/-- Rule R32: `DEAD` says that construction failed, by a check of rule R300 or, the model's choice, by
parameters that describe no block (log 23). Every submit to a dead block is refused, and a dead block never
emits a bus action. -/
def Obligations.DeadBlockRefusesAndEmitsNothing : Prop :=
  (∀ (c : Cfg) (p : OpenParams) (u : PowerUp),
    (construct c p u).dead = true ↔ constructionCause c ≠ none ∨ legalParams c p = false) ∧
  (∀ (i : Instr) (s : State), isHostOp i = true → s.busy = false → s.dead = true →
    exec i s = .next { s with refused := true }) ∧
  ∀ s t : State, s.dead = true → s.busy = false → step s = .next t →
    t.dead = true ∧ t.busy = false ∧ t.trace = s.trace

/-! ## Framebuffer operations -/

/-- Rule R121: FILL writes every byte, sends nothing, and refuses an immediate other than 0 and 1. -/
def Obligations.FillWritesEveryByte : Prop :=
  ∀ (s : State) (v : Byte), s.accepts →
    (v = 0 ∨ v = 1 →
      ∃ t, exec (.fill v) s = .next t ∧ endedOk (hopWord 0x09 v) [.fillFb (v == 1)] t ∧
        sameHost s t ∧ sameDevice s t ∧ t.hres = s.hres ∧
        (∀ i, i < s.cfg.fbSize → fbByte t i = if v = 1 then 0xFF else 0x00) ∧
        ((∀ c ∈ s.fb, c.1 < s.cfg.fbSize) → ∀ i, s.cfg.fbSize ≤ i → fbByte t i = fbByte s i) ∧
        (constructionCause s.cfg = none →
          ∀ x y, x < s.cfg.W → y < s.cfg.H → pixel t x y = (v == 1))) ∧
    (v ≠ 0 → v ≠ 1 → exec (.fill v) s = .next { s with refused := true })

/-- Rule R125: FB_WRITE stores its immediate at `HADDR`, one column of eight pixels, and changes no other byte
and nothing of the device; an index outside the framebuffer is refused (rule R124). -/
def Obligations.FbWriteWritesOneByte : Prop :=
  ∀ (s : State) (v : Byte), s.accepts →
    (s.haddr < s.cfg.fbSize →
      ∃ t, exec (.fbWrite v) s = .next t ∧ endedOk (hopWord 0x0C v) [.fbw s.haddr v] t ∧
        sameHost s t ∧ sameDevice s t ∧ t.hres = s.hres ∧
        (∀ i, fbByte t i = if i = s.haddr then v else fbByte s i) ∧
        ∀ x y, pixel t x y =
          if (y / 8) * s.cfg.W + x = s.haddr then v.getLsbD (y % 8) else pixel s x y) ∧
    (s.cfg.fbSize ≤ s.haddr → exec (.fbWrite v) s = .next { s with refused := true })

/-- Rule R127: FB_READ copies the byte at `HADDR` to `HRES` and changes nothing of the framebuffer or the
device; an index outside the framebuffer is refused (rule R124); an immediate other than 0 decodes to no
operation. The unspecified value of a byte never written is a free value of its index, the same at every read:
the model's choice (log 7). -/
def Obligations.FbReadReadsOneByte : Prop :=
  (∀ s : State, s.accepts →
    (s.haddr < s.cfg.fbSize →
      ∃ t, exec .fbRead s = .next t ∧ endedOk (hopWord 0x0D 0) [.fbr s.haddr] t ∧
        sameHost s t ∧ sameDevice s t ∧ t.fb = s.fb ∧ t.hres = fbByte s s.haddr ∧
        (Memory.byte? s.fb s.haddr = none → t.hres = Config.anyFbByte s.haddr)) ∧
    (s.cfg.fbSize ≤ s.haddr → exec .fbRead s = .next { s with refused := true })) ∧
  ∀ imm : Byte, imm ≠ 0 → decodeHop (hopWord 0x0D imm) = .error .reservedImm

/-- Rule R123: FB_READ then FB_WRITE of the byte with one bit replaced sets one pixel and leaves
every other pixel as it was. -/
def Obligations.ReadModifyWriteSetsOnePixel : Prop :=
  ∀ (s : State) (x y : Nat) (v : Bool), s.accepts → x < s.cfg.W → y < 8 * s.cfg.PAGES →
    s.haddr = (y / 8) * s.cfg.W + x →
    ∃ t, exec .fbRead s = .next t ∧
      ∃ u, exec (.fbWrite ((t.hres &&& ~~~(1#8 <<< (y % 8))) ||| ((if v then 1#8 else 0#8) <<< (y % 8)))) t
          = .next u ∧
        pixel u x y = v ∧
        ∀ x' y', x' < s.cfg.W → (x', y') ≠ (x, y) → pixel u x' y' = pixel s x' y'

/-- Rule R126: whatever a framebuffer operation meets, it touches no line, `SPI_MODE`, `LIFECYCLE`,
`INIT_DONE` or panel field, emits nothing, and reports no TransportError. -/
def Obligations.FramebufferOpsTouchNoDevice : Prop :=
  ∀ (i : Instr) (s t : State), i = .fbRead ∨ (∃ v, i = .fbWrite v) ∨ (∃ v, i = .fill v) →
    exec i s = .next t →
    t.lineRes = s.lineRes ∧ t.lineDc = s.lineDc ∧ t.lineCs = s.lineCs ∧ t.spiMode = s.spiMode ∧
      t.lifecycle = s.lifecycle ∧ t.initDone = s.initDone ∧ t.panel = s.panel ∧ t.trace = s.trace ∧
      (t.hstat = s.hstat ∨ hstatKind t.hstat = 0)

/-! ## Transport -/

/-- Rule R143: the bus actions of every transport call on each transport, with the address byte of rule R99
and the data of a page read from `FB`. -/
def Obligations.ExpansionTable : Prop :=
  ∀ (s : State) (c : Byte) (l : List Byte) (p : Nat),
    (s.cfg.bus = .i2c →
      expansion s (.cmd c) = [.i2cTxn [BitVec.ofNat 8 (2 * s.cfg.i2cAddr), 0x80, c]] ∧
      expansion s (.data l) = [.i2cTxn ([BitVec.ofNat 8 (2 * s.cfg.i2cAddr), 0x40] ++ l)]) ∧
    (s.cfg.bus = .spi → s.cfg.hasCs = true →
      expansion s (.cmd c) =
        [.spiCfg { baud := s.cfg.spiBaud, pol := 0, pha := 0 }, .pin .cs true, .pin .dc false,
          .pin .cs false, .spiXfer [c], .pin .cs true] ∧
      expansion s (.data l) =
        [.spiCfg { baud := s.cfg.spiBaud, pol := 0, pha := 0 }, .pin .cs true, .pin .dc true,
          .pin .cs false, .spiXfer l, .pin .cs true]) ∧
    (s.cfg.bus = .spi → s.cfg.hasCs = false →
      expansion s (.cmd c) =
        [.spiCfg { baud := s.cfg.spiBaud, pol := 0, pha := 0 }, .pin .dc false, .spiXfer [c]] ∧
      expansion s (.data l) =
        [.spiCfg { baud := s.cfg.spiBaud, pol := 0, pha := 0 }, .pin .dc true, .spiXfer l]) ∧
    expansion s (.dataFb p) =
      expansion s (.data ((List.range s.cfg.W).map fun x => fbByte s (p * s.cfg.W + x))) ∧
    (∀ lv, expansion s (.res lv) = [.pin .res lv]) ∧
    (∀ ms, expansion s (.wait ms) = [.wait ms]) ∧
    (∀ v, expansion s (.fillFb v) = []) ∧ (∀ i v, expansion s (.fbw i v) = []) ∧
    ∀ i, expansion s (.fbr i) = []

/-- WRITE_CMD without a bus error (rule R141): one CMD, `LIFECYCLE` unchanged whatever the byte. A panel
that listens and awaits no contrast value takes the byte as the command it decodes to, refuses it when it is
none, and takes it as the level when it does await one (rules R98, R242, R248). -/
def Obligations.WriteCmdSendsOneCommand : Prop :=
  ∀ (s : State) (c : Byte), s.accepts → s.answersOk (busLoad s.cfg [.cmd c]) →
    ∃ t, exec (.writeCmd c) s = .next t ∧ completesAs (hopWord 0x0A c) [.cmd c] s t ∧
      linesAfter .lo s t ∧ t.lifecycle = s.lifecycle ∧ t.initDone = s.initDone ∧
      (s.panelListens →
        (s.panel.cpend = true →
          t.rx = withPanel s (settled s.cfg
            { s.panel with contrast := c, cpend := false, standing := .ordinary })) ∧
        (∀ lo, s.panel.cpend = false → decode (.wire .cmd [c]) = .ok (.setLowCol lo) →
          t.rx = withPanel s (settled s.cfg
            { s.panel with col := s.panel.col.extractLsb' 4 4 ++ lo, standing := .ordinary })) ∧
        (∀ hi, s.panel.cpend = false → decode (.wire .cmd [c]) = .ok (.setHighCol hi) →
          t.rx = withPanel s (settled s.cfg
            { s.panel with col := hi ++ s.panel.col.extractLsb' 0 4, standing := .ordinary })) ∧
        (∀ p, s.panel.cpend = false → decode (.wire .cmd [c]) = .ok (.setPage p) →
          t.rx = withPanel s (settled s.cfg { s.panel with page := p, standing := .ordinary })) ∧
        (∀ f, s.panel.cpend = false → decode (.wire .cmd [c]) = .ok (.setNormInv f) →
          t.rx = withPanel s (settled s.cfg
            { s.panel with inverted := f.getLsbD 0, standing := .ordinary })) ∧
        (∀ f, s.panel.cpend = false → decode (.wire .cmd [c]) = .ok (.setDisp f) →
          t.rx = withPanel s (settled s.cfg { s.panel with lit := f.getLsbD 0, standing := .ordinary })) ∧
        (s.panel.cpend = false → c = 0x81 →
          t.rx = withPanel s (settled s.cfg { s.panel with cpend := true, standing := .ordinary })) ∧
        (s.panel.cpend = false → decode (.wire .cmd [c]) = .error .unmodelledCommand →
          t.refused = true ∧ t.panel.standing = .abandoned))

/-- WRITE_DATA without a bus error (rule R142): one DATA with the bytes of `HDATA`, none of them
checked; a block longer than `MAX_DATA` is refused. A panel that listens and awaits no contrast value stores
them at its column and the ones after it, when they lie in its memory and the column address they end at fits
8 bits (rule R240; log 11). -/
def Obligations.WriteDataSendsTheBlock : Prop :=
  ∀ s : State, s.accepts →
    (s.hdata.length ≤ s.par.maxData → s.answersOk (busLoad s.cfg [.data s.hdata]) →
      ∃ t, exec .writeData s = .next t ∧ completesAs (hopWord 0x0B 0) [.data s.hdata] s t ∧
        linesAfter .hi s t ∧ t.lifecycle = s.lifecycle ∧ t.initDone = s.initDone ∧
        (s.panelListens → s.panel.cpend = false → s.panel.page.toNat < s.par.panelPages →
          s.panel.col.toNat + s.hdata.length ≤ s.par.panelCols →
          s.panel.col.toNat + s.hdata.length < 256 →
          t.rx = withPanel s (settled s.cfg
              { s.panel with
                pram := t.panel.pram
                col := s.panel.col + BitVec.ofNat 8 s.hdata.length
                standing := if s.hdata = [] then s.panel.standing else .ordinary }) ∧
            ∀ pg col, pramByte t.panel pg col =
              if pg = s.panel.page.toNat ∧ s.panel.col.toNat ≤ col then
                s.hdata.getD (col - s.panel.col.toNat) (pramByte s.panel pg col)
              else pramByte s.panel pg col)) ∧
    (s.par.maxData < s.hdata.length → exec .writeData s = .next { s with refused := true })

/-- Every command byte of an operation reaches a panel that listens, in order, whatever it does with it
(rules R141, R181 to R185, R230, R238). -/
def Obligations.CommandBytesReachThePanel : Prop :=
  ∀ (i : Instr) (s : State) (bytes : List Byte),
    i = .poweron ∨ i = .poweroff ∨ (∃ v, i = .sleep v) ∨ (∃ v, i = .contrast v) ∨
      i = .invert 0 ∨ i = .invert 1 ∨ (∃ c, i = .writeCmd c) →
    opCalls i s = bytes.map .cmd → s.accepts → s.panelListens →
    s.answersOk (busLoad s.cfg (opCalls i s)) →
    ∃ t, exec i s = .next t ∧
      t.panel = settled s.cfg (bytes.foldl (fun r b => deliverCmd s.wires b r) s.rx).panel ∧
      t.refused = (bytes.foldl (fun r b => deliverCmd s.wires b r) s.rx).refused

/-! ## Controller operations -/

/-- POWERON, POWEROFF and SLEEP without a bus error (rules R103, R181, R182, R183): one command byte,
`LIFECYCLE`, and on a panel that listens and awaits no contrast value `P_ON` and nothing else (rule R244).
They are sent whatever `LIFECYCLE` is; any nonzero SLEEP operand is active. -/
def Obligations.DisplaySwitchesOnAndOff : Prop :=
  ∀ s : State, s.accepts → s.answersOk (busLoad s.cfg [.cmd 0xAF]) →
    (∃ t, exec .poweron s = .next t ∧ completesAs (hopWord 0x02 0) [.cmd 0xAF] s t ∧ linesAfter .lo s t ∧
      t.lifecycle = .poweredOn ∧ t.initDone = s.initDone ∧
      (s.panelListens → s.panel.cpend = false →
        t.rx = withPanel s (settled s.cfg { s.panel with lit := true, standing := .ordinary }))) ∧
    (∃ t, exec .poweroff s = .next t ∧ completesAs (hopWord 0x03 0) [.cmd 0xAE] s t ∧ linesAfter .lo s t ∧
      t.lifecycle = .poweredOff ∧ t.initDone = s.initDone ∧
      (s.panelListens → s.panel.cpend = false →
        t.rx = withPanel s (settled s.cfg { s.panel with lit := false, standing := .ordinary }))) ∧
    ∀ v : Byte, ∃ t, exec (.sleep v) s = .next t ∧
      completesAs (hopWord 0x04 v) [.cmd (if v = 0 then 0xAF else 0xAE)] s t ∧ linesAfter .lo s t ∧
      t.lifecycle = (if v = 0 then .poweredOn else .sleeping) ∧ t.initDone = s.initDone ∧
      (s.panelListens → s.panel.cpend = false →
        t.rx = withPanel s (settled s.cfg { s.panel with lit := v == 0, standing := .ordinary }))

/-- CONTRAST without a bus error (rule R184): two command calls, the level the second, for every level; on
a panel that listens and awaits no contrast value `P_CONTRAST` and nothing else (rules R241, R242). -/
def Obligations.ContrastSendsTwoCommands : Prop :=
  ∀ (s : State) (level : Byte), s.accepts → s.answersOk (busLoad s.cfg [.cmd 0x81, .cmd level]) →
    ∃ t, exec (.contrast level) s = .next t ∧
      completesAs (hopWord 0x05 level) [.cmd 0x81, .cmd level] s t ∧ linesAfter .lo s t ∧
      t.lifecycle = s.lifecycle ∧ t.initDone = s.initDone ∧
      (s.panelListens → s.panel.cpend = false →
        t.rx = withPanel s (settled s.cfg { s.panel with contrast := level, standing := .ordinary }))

+ + +

[Brief]
Find the lines in the data that include "trace", then copy each of them.

[Written solution]
    t.dead = true ∧ t.busy = false ∧ t.trace = s.trace
      t.lifecycle = s.lifecycle ∧ t.initDone = s.initDone ∧ t.panel = s.panel ∧ t.trace = s.trace ∧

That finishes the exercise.